# Wild vs Tame



## goat^farmer (Dec 28, 2005)

Is there a big difference in wild and tame blackberries?

We have some wild blackberries out here at home but was wondering what is the difference in tame ones.

These wild blackberries are not huge they are tiny ones. We are hopeing to have some huge blackberries but these do not look like the type that gets huge :-( Would love to have some huge blackberries instead of tiny ones.


----------



## MELOC (Sep 26, 2005)

i'm not an expert, but i think both the wild blackberries and wild black raspberries that grow at my house are actually recognized as cultivars even though they grow wild. i forget their names, but the sizes of the berries can vary greatly. i think it has more to do with growing conditions than anything else. when you leave the brambles alone and fail to prune and thin, the berries can get crowded and are small.

look at some pics i took last week of crowded blackberries. they will be small. i have harvested blackberries as long as a quarter is round before...but not this year on this patch.


----------



## Ernie (Jul 22, 2007)

If your berry patch is like mine, it was probably planted back in previous years. Same with a lot of "wild" grape patches.


----------



## ksfarmer (Apr 28, 2007)

The wild blackberries I am familiar with are usually smaller and much thornier than most cultivated tame varieties. The flavor is usually great tho.! I think some of our wild blackberry patches were started from seed spread by birds. They were never planted there by man.


----------



## fretti (Jun 30, 2007)

If the "wild" blackberries are the native species, that might explain why they are smaller. In the PNW, we have both blackcaps and invasive Himalayan blackberries. The blackcaps are smaller and very flavorful. The Himalayan are bigger but less flavorful.
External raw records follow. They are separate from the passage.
-- ==== Sys2Proof/Machine/Traverse.lean ====
section
/-!
DEFINITION. The steps of the Traverse engines and of the matrix engine: chunks that land and drain (R242 to R263), rounds
that complete, multicast, engine page faults, batches that complete, holdership (R198 to R212, R492).
-/
namespace Sys2Proof.Machine

/-! ### Jobs -/

/-- The pieces of a job's rows that fall in a chunk: global address, scratchpad offset, bytes. -/
def Job.pieces (j : Job) (c : Nat) : List (DWord × Nat × Nat) :=
  j.rows.filterMap fun (a, o, n) =>
    let lo := max o (512 * c)
    let hi := min (o + n) (512 * c + 512)
    if lo < hi then some (a + BitVec.ofNat 64 (lo - o), lo, hi - lo) else none
def Job.acc (j : Job) : Acc := if j.out then .wr else .rd
/-- An engine translates as the groups of its team do (R324). -/
def State.engineView (s : State) (t : Team) : Group :=
  { id := 0, sheet := t.sheet, team := t.id, asn := ((s.sheet? t.sheet).map (·.asn)).getD 0, core := t.cores.headD 0 }
/-- The first byte of a list of pieces that cannot be accessed, and what it meets (R256). -/
def State.pieceFault (s : State) (t : Team) (acc : Acc) (ps : List (DWord × Nat × Nat)) : Option (Route × Nat) :=
  ps.findSome? fun e => s.rangeFault (s.engineView t) e.1.toNat e.2.2 acc
def State.pieceLoad (s : State) (t : Team) (e : DWord × Nat × Nat) : List Byte :=
  s.mem.segLoad (s.segs (s.engineView t) e.1.toNat e.2.2 .rd)

/-- Change a round of a team. -/
def Team.modRound (t : Team) (rid : Nat) (f : Round → Round) : Team :=
  { t with rounds := t.rounds.map fun r => if r.id == rid then f r else r }
def Team.round? (t : Team) (rid : Nat) : Option Round := t.rounds.find? fun r => r.id == rid
def Round.modJob (r : Round) (k : Nat) (f : Job → Job) : Round := { r with jobs := r.jobs.modify k f }
/-- The job of a round that still has a chunk to do. -/
def Round.jobOf (r : Round) (out : Bool) (c : Nat) : Option (Job × Nat) :=
  r.jobs.zipIdx.find? fun e => e.1.out == out && !e.1.waiting && !e.1.rows.isEmpty && e.1.left.contains c
def Job.over (j : Job) : Bool := !j.waiting && j.left.isEmpty
def Round.over (r : Round) : Bool := r.jobs.all (·.over)

/-- R248, R254, R256: the messages of a completed round. -/
def State.notifyRound (s : State) (t : Team) (r : Round) : State :=
  match r.stage with
  | none => s
  | some st =>
    let fail := r.jobs.any (·.failed)
    let info := (if fail then 32768 else 0) + st * 256 + t.lastSched % 64
    r.jobs.foldl (fun u j => match j.notify with
      | some p => u.post t.id p 3 (BitVec.ofNat 64 r.r) 0 info
      | none => u) s
/-- The round that may complete: every entry has, and no earlier round of its stage is in flight (R248). -/
def Team.completable (t : Team) : Option Round :=
  t.rounds.find? fun r => r.over && (r.stage.isNone || t.rounds.all fun x => x.stage != r.stage || r.r ≤ x.r)
/-- R248: completions in release order. -/
def State.completeRounds (team : Nat) : Nat → State → State
  | 0, s => s
  | n + 1, s =>
    match s.team? team with
    | none => s
    | some t => match t.completable with
      | none => s
      | some r =>
        let up (c : Sched) : Sched := match r.stage with
          | some st => { c with done := c.done.modify st (· + 1) }
          | none => c
        let s1 := s.modTeam team fun t => { t with rounds := t.rounds.filter (fun x => x.id != r.id), sched := t.sched.map up }
        (s1.notifyRound t r).completeRounds team n
def State.finishRounds (s : State) (team : Nat) : State :=
  match s.team? team with
  | none => s
  | some t => s.completeRounds team t.rounds.length

/-- R421: an engine job consumes an uncorrectable error: E_CHECK in the sheet. -/
def State.jobCheck (s : State) (t : Team) : State :=
  s.modSheet t.sheet fun h => { h with check := true }

/-- R263: the Traverse class has used its share of the period. -/
def State.traverseStalled (s : State) (t : Team) : Bool := s.stalled (clusterOf (t.cores.headD 0)) 2

/-- R263, R280, R442: memory pieces that the engine reads or writes for a team: snoop filter entries, and the charge of class 2. -/
def State.engineMoves (s : State) (t : Team) (ss : List (Nat × Nat)) : State :=
  (ss.foldl (fun u e => u.filterRange e.1 e.2) s).chargeEngine (t.cores.headD 0) t.id t.sheet 2 ss
/-- R210: engine instructions of the team that waited for a chunk read it as it landed. -/
def State.readChunks (s : State) (team : Nat) : State :=
  match s.team? team with
  | none => s
  | some t => s.modGrps fun g => if g.team == team then g.readScr t else g
/-- R251: the bytes of a fetch land in a chunk, which becomes present. -/
def execChunkLand (team rid chunk : Nat) (s : State) : Out :=
  match s.team? team with
  | none => .next s
  | some t => match (t.round? rid).bind (·.jobOf false chunk) with
    | none => .next s
    | some (j, k) =>
      let ps := j.pieces chunk
      match j.data with
      | none =>
        if s.traverseStalled t || (s.pieceFault t .rd ps).isSome then .next s
        else if ps.any fun e => s.segBad (s.segs (s.engineView t) e.1.toNat e.2.2 .rd) then .next (s.jobCheck t)
        else
          let s0 := s.engineMoves t (ps.flatMap fun e => s.segs (s.engineView t) e.1.toNat e.2.2 .rd)
          let s1 := s0.modTeam team fun t =>
            let u := t.landChunk chunk (ps.map fun e => (e.2.1, s.pieceLoad t e))
            { u with absent := u.absent.filter (· != chunk) }.modRound rid fun r => r.modJob k fun j => { j with left := j.left.filter (· != chunk) }
          .next ((s1.readChunks team).finishRounds team)
      | some bs =>
        -- R253: the bytes that the multicast read; the buffer starts at the first row's offset
        let base := (j.rows.map fun e => e.2.1).foldl min (512 * chunk)
        let s1 := s.modTeam team fun t =>
          let u := t.landChunk chunk [(512 * chunk, (bs.drop (512 * chunk - base)).take 512)]
          { u with absent := u.absent.filter (· != chunk) }.modRound rid fun r => r.modJob k fun j => { j with left := j.left.filter (· != chunk) }
        .next ((s1.readChunks team).finishRounds team)

/-- R252: a write-back chunk is read, its memory writes are performed, and it becomes present. -/
def execWritebackChunkDrain (team rid chunk : Nat) (s : State) : Out :=
  match s.team? team with
  | none => .next s
  | some t => match (t.round? rid).bind (·.jobOf true chunk) with
    | none => .next s
    | some (j, k) =>
      let ps := j.pieces chunk
      if s.traverseStalled t || (s.pieceFault t .wr ps).isSome then .next s
      else if ps.any fun e => t.badIn e.2.1 e.2.2 then .next (s.jobCheck t)
      else
        let s1 := ps.foldl (fun u e =>
          (splitSegs (s.segs (s.engineView t) e.1.toNat e.2.2 .wr) (t.scratch.bulk e.2.1 e.2.2)).foldl
            (fun u w => u.sheetStore t.sheet w.1 w.2) u) (s.engineMoves t (ps.flatMap fun e => s.segs (s.engineView t) e.1.toNat e.2.2 .wr))
        let s2 := s1.modTeam team fun t =>
          { t with absent := t.absent.filter (· != chunk) }.modRound rid fun r => r.modJob k fun j => { j with left := j.left.filter (· != chunk) }
        .next ((s2.readChunks team).finishRounds team)

/-- R253: the teams that take part in the round of a multicast entry, with their rounds. -/
def State.mcastMembers (s : State) (t : Team) (r : Round) : List (Nat × Nat) :=
  match t.sched with
  | none => []
  | some c =>
    s.teams.filterMap fun u =>
      if u.sheet == t.sheet then
        match u.sched, u.rounds.find? fun x => x.stage == r.stage && x.r == r.r with
        | some d, some x => if d.key == c.key && d.idx == c.idx then some (u.id, x.id) else none
        | _, _ => none
      else none
/-- The first entry of a round that waits for its members. -/
def Round.waitingJob (r : Round) : Option (Job × Nat) := r.jobs.zipIdx.find? fun e => e.1.waiting
/-- R253: MEMBERS teams have released the round: memory is read once, for each of them. -/
def execMulticastRoundStart (team rid : Nat) (s : State) : Out :=
  match s.team? team with
  | none => .next s
  | some t => match t.round? rid with
    | none => .next s
    | some r => match r.waitingJob with
      | none => .next s
      | some (j, k) =>
        let ms := s.mcastMembers t r
        let ps : List (DWord × Nat × Nat) := j.rows
        if ms.length < j.mcast || s.traverseStalled t || (s.pieceFault t .rd ps).isSome then .next s
        else if ps.any fun e => s.segBad (s.segs (s.engineView t) e.1.toNat e.2.2 .rd) then .next (s.jobCheck t)
        else
          let bs := ps.flatMap (s.pieceLoad t)
          let s := s.engineMoves t (ps.flatMap fun e => s.segs (s.engineView t) e.1.toNat e.2.2 .rd)
          .next (ms.foldl (fun u m => u.modTeam m.1 fun v => v.modRound m.2 fun x => x.modJob k fun y =>
            { y with waiting := false, data := some bs }) s)

/-- The pieces that an entry still has to read or write. -/
def Job.remaining (j : Job) : List (DWord × Nat × Nat) := if j.waiting then j.rows else j.left.flatMap j.pieces
/-- R244, R256: an entry of a round fails: its chunks that have not landed or drained are failed and stay absent, and it counts as
completed. -/
def Team.failJob (t : Team) (rid job : Nat) (c : Cause) (a : DWord) : Team :=
  match (t.round? rid).bind fun r => r.jobs[job]?.map fun j => (r, j) with
  | none => t
  | some (r, j) =>
    let cs := if j.waiting then j.chunks else j.left
    let mark (k : Sched) : Sched := { k with fail := k.fail || r.stage.isSome }
    { t with named := t.named.filter fun c => !cs.contains c
             failed := t.failed ++ cs.map (fun k => (k, c, a)), sched := t.sched.map mark }.modRound rid fun x =>
      x.modJob job fun y => { y with waiting := false, left := [], failed := true }
/-- R256: the memory shard serves an engine access that misses translation; where a page stays out of reach the entry fails:
its chunks that have not landed or drained are failed, and the entry counts as completed. -/
def execEnginePageFault (team rid job : Nat) (maps : List MapReq) (s : State) : Out :=
  match s.team? team with
  | none => .next s
  | some t => match (t.round? rid).bind (·.jobs[job]?) with
    | none =>
      -- R457: the pages that a seal job reads or writes, once the team is over
      let sealing := match s.sheet? t.sheet with
        | some h => h.sealJob.isSome && (h.st == .running || h.st == .sealed)
        | none => false
      .next (if t.exited && sealing then (s.mapServed (s.engineView t).asn maps).getD s else s)
    | some j =>
      if j.data.isSome || (s.pieceFault t j.acc j.remaining).isNone then .next s
      else match s.mapServed (s.engineView t).asn maps with
        | none => .next s
        | some s1 => match s1.pieceFault t j.acc j.remaining with
          | none => .next s1
          | some (.later, _) => .next s1
          | some (r, a) =>
            -- R253: a multicast reads for all its members, once they have all released the round
            let ms := if j.mcast == 0 then [(team, rid)] else (t.round? rid).elim [] (s1.mcastMembers t)
            if j.waiting && ms.length < j.mcast then .next s1
            else .next (ms.foldl (fun u m => (u.modTeam m.1 (Team.failJob · m.2 job r.cause (BitVec.ofNat 64 a))).finishRounds m.1) s1)

/-! ### Groups that wait for chunks and rounds (R243, R249) -/

/-- The lanes of a wait for chunks whose chunks are all present, or one of which has failed. -/
def Wait.chunksDone (t : Team) : Wait → Bool
  | .chunks _ _ cs => !t.anyAbsent cs || (t.failedIn cs).isSome
  | _ => false
def Wait.stageFree (t : Team) : Wait → Bool
  | .stage st => decide (t.busyStage st < 4)
  | _ => false
/-- Release the waits of a group that a test of its team allows: the instruction issues again and performs. -/
def State.againIf (s : State) (gid : Nat) (p : Team → Wait → Bool) : State :=
  match s.grp? gid with
  | none => s
  | some g => match s.team? g.team with
    | none => s
    | some t => if g.waits (p t) then s.updGroup gid fun g => g.again (p t) else s
def execChunkWaitResume (gid : Nat) (s : State) : Out := .next (s.againIf gid Wait.chunksDone)
def execStageRoundLimitResume (gid : Nat) (s : State) : Out := .next (s.againIf gid Wait.stageFree)

/-! ### The matrix engine (R198, R208, R492) -/

/-- What a waiting MWAIT, EXIT or service call asks has completed (R208): it issues again and retires. -/
def Wait.mwaitDone (s : State) (gid : Nat) : Wait → Bool
  | .mwait n fl _ => match s.retire gid n fl with
    | .wait _ => false
    | _ => true
  | _ => false
def State.mwaitReady (s : State) (g : Group) : Bool := g.waits (Wait.mwaitDone s g.id)
/-- The waits of a group's subsets in which the oldest batches retire as each completes (R236): how many they leave, and the lanes that
take the flags; an MWAIT that takes a waypoint retires in one step. -/
def Group.mwaits (g : Group) : List (Nat × Mask) :=
  (g.lanes.filterMap fun l => match l.wait with
    | .mwait n fl false => if l.exited then none else some (n, fl)
    | _ => none).eraseDups
/-- R236: the instructions whose condition holds issue again; while none does, the oldest batches retire as each completes, but not for a
group that is saved, whose batches retire when it is back (R201). -/
def State.mwaitAgain (s : State) (gid : Nat) : State :=
  match s.grp? gid with
  | none => s
  | some g =>
    if s.mwaitReady g then s.updGroup gid fun g => g.again (Wait.mwaitDone s gid)
    else if g.st == .saved then s
    else g.mwaits.foldl (fun u e => match u.retire gid e.1 e.2 with
      | .wait t => t
      | _ => u) s
/-- R208: the engine has executed every instruction of a closed batch. -/
def execBatchComplete (gid : Nat) (s : State) : Out := .next (s.mwaitAgain gid)
/-- R492: the chunk that the engine waits for is present or failed. -/
def execEngineChunkReady (gid : Nat) (s : State) : Out :=
  match s.grp? gid with
  | none => .next s
  | some g => if s.engineBlocked g then .next s else .next (((s.engine gid).mwaitAgain gid).imageOut g.team g.core)

def Wait.atMopen : Wait → Bool
  | .mopen => true
  | _ => false
/-- R198: the group whose MOPEN was presented first, when no group holds. -/
def State.nextHolder (s : State) (core : Nat) : Option Nat :=
  match (s.core core).mowner, (s.core core).mopenQ with
  | some t, gid :: _ =>
    if (s.holder core t).isSome then none
    else match s.grp? gid with
      | some g => if g.waits Wait.atMopen then some gid else none
      | none => none
  | _, _ => none
def execHoldershipGrant (core : Nat) (s : State) : Out :=
  match s.nextHolder core with
  | none => .next s
  | some gid => .next (s.updGroup gid fun g => g.again Wait.atMopen)

end Sys2Proof.Machine
end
My personal favorite is the Marionberry. You would like it because the berries are huge and the flavor is intense. However, I don't know if they would do well in your area. "In addition to the Pacific Northwest of the USA, these types do well in similar climates such as the United Kingdom, New Zealand, Chile, and the Mediterranean countries." http://en.wikipedia.org/wiki/Blackberry


----------



## goat^farmer (Dec 28, 2005)

These blackberries we have here have been here for years an the patches are so thick you can't even get into them much. They have such sharp thorns you can't even hardly pick a berry without getting bite by them.. LOL.. The blackberries are tiny but good. 

Can any of you suggest a really good tame blackberry for our homepad? 
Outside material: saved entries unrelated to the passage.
-- ==== Sys2Proof/Certificates/Slice0/Obligations.lean ====
section
/-!
DEFINITION. The statements for the provers.
-/
open Sys2Proof Sys2Proof.Machine

/-- R139, R140, R141 (with R127, R128, R134): exact integer results, wrapped or saturated, the flag SV, the carry of IADDC, which
NWB does not hold back (log 33). -/
def Obligations.IntegerArithmetic : Prop :=
  (∀ o : F5,
     GivesInt (.iadd o) o (fun g L => nInt o o.a g L + nInt o o.b g L) ∧
     GivesInt (.isub o) o (fun g L => nInt o o.a g L - nInt o o.b g L) ∧
     GivesInt (.imul o) o (fun g L => nInt o o.a g L * nInt o o.b g L) ∧
     GivesInt (.imad o) o (fun g L => nInt o o.a g L * nInt o o.b g L + nInt o o.c g L) ∧
     GivesBits (.imulh o) o (fun g L => BitVec.ofInt (ivN o) (nInt o o.a g L * nInt o o.b g L / 2 ^ ivN o)) ∧
     (let x := fun (g : Group) (L : Nat) => int32 o.a (ivSigned o) g L * int32 o.b (ivSigned o) g L +
         (if ivSigned o then (g.rd o.c 2 L).toInt else ((g.rd o.c 2 L).toNat : Int))
      Gives (.imadw o) o.d 2 (ivSigned o) (fun _ q L => nResult o 64 (x q.g L)) (fun q L => nFlags o 64 (x q.g L)))) ∧
  (∀ o : F5, ∀ s q, Performs (.iaddc o) s q →
     let x := fun L => (nBits o o.a q.g L).toNat + (nBits o o.b q.g L).toNat + (predTrue o.c q.g L).toNat
     ∃ t g, exec (.iaddc o) s = .next t ∧ t.grp? q.g.id = some g ∧
       Dest o.d (ivW o) false q g (fun L => BitVec.ofNat 64 (x L % 2 ^ ivN o)) ∧
       (∀ r L, L < q.g.width → g.p r L =
         if q.act.getLsbD L = true ∧ o.e = .p (BitVec.ofNat 4 r) ∧ r < 15 then decide (2 ^ ivN o ≤ x L) else q.g.p r L) ∧
       Advances q g (fun L => (q.g.lane L).fflags) (fun L => (q.g.lane L).sr) ∧ Kept q g ∧ OnlyGroup s t q)

/-- R142: quotients round toward zero; a division by zero gives all ones, or a, and the flag DZ; the one quotient that does not fit wraps or is saturated. -/
def Obligations.IntegerDivision : Prop :=
  ∀ o : F5,
    Gives (.idiv o) o.d (ivW o) (ivSigned o)
      (fun _ q L => if nBits o o.b q.g L = 0#_ then (BitVec.allOnes (ivN o)).setWidth 64
        else nResult o (ivN o) ((nInt o o.a q.g L).tdiv (nInt o o.b q.g L)))
      (fun q L => if nBits o o.b q.g L = 0#_ then 0b001000#6 else nFlags o (ivN o) ((nInt o o.a q.g L).tdiv (nInt o o.b q.g L))) ∧
    Gives (.irem o) o.d (ivW o) (ivSigned o)
      (fun _ q L => if nBits o o.b q.g L = 0#_ then (nBits o o.a q.g L).setWidth 64
        else (BitVec.ofInt (ivN o) (nInt o o.a q.g L - nInt o o.b q.g L * (nInt o o.a q.g L).tdiv (nInt o o.b q.g L))).setWidth 64)
      (fun q L => if nBits o o.b q.g L = 0#_ then 0b001000#6 else 0#6)

/-- R140, R143, R147: shifts by any count, rotates, counts, extremes and exact dot products. -/
def Obligations.ShiftsCountsAndDotProducts : Prop :=
  (∀ o : F5,
     GivesBits (.ishl o) o (fun g L => nBits o o.a g L <<< (bits32 o.b g L).toNat) ∧
     GivesBits (.ishr o) o (fun g L => nBits o o.a g L >>> (bits32 o.b g L).toNat) ∧
     GivesBits (.isra o) o (fun g L => (nBits o o.a g L).sshiftRight (bits32 o.b g L).toNat) ∧
     GivesBits (.irot o) o (fun g L => if ivOpx o = 1 then (nBits o o.a g L).rotateRight (bits32 o.b g L).toNat
       else (nBits o o.a g L).rotateLeft (bits32 o.b g L).toNat)) ∧
  (∀ o : F5,
     Gives (.popc o) o.d 1 false (fun _ q L => BitVec.ofNat 64 ((List.range (ivN o)).countP fun i => (nBits o o.a q.g L).getLsbD i)) noFlags ∧
     Gives (.clz o) o.d 1 false (fun _ q L => (nBits o o.a q.g L).clz.setWidth 64) noFlags ∧
     Gives (.ctz o) o.d 1 false (fun _ q L => (nBits o o.a q.g L).ctz.setWidth 64) noFlags ∧
     GivesInt (.imin o) o (fun g L => min (nInt o o.a g L) (nInt o o.b g L)) ∧
     GivesInt (.imax o) o (fun g L => max (nInt o o.a g L) (nInt o o.b g L)) ∧
     GivesInt (.iabs o) o (fun g L => if nInt o o.a g L < 0 then -(nInt o o.a g L) else nInt o o.a g L)) ∧
  (∀ o : F5,
     let sg := mbit o.mod 0 || mbit o.mod 1
     let el := fun (w : Nat) (sign : Bool) (x : Word) (k : Nat) =>
       if sign then (x.extractLsb' (w * k) w).toInt else ((x.extractLsb' (w * k) w).toNat : Int)
     let x := fun (w n : Nat) (g : Group) L => int32 o.c sg g L + ((List.range n).map fun k =>
       el w (mbit o.mod 0) (bits32 o.a g L) k * el w (mbit o.mod 1) (bits32 o.b g L) k).sum
     let v := fun (y : Int) => (BitVec.ofInt 32 (if ivSat o then clampTo 32 sg y else y)).setWidth 64
     let f := fun (y : Int) => if ivSat o = true ∧ clampTo 32 sg y ≠ y then 0b100000#6 else 0#6
     Gives (.dot4 o) o.d 1 sg (fun _ q L => v (x 8 4 q.g L)) (fun q L => f (x 8 4 q.g L)) ∧
     Gives (.dot8 o) o.d 1 sg (fun _ q L => v (x 4 8 q.g L)) (fun q L => f (x 4 8 q.g L)))

/-- R140, R144, R145: truth tables, fields inserted and extracted bit by bit, and the bits reversed. -/
def Obligations.BitwiseInstructions : Prop :=
  ∀ o : F5,
    GivesBits (.logic o) o (fun g L => BitVec.ofFnLE fun i =>
      o.imm8.getLsbD (4 * ((nBits o o.a g L).getLsbD i).toNat + 2 * ((nBits o o.b g L).getLsbD i).toNat + ((nBits o o.c g L).getLsbD i).toNat)) ∧
    GivesBits (.bfi o) o (fun g L =>
      let p := (bits32 o.c g L).toNat % 256
      let n := (bits32 o.e g L).toNat % 256
      BitVec.ofFnLE fun i => if p ≤ i ∧ i < p + n then (nBits o o.a g L).getLsbD (i - p) else (nBits o o.b g L).getLsbD i) ∧
    GivesBits (.bfx o) o (fun g L =>
      let p := (bits32 o.b g L).toNat % 256
      let n := min (ivN o) ((bits32 o.c g L).toNat % 256)
      let bit := fun j => if p + j < ivN o then (nBits o o.a g L).getLsbD (p + j) else ivSigned o && (nBits o o.a g L).msb
      BitVec.ofFnLE fun i => if i < n then bit i else ivSigned o && decide (0 < n) && bit (n - 1)) ∧
    GivesBits (.brev o) o (fun g L => (nBits o o.a g L).reverse)

/-- R146, R150, R151: conditions, choices, truth tables over predicates. -/
def Obligations.ComparisonsAndChoices : Prop :=
  ∀ o : F5,
    GivesBool (.icmp o) o.d (fun q L =>
      let a := nInt o o.a q.g L
      let b := nInt o o.b q.g L
      match ivOpx o with
      | 0 => decide (a = b)
      | 1 => decide (a ≠ b)
      | 2 => decide (a < b)
      | 3 => decide (a ≤ b)
      | 4 => decide (a > b)
      | _ => decide (a ≥ b)) noFlags ∧
    GivesBool (.plog o) o.d (fun q L =>
      o.imm8.getLsbD (4 * (predTrue o.a q.g L).toNat + 2 * (predTrue o.b q.g L).toNat + (predTrue o.c q.g L).toNat)) noFlags ∧
    Gives (.sel o) o.d (w64 o.mod 0) false (fun _ q L =>
      if predTrue o.c q.g L then q.g.rd o.a (w64 o.mod 0) L else q.g.rd o.b (w64 o.mod 0) L) noFlags

/-- R148, R149, R131 to R134, R152: moves between registers, predicates and status registers; MOVS.clr clears the lane flags under
NWB too (log 33). -/
def Obligations.Moves : Prop :=
  ((∀ o : F5, Gives (.mov o) o.d (w64 o.mod 0) false (fun _ q L => q.g.rd o.a (w64 o.mod 0) L) noFlags) ∧
   (∀ o : FRI, Gives (.movi o) o.d (if o.mod = 0#6 then 1 else 2) false (fun _ q L =>
     if o.mod = 0#6 then o.imm.setWidth 64
     else if o.mod = 1#6 then o.imm.signExtend 64
     else if o.mod = 2#6 then hi32 (q.g.rd o.d 2 L) ++ o.imm
     else o.imm ++ lo32 (q.g.rd o.d 2 L)) noFlags) ∧
   (∀ o : F5, o.mod.toNat % 4 = 0 → GivesBool (.pmov o) o.d (fun q L => predTrue o.a q.g L) noFlags) ∧
   (∀ o : F5, o.mod.toNat % 4 = 1 → Gives (.pmov o) o.d 1 false (fun _ q L =>
     BitVec.ofFnLE fun i => decide (i.val < 16) && q.g.p i.val L) noFlags) ∧
   (∀ o : F5, o.mod.toNat % 4 = 3 → GivesBool (.pmov o) o.d (fun q L => bits32 o.a q.g L != 0#32) noFlags) ∧
   (∀ o : F5, o.mod.toNat % 4 = 2 → ∀ s q, Performs (.pmov o) s q → ∃ t g, exec (.pmov o) s = .next t ∧ t.grp? q.g.id = some g ∧
     g.vregs = q.g.vregs ∧ g.sregs = q.g.sregs ∧
     (∀ r L, L < q.g.width → g.p r L = if q.act.getLsbD L = true ∧ r < 15 then (bits32 o.a q.g L).getLsbD r else q.g.p r L) ∧
     Advances q g (fun L => (q.g.lane L).fflags) (fun L => (q.g.lane L).sr) ∧ Kept q g ∧ OnlyGroup s t q)) ∧
  (∀ (o : F5) s q, Performs (.movs o) s q → ∃ t g, exec (.movs o) s = .next t ∧ t.grp? q.g.id = some g ∧
     Dest o.d (match o.d with | .s _ => 2 | _ => 1) false q g
       (match o.a with | .st r => stVal s q r | _ => fun _ => 0#64) ∧ g.preds = q.g.preds ∧
     Advances q g (fun L =>
       if q.act.getLsbD L = true ∧ o.d = .st .fflags then (bits32 o.a q.g L).setWidth 6
       else if q.act.getLsbD L = true ∧ mbit o.mod 0 = true then 0#6
       else (q.g.lane L).fflags) (fun L => (q.g.lane L).sr) ∧ Kept q g ∧ OnlyGroup s t q)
We are going to try to get some other berries started to but want to get a lot started closer to the house. 

So if you know of any really good berries post the names for me or links


Thanks.


----------



## dirtundernails (Nov 20, 2006)

We have Apache from here: http://www.simmonsplantfarm.com/index_files/Page571.htm

Super happy with both company and berry!


----------



## Mrs. Homesteader (May 10, 2002)

The blackberries we have just showed up one year. I assume the birds planted them. They are huge.


----------



## gina kay (Sep 12, 2007)

We have the wild ones in our pastures and I never knew I should thin them out but will this year. This year I saw millons of them in various stages of readiness so I thought great, I'll have blackberries all summer but NO, it's been too dry. I can't drag the water hose that far on a regular basis so they've dried up. I need to plant some closer that I can keep watered. When should I prune these out?


----------



## Grandmotherbear (May 15, 2002)

www.raintreenursery.com
specializes in edible landscape. They explain the differences far better than I could.
The Doyle has a lot of publicity about how incredibly productive it is. www.fruitsandberries.com I didn't have good luck. The first one died and the nursery replaced it with nohassle. It hung on about 2 years but really didn't thrive. Maybe the container was too small, or maybe it wasn't designed for inytense heat and humidity of a zone 10 summer.


----------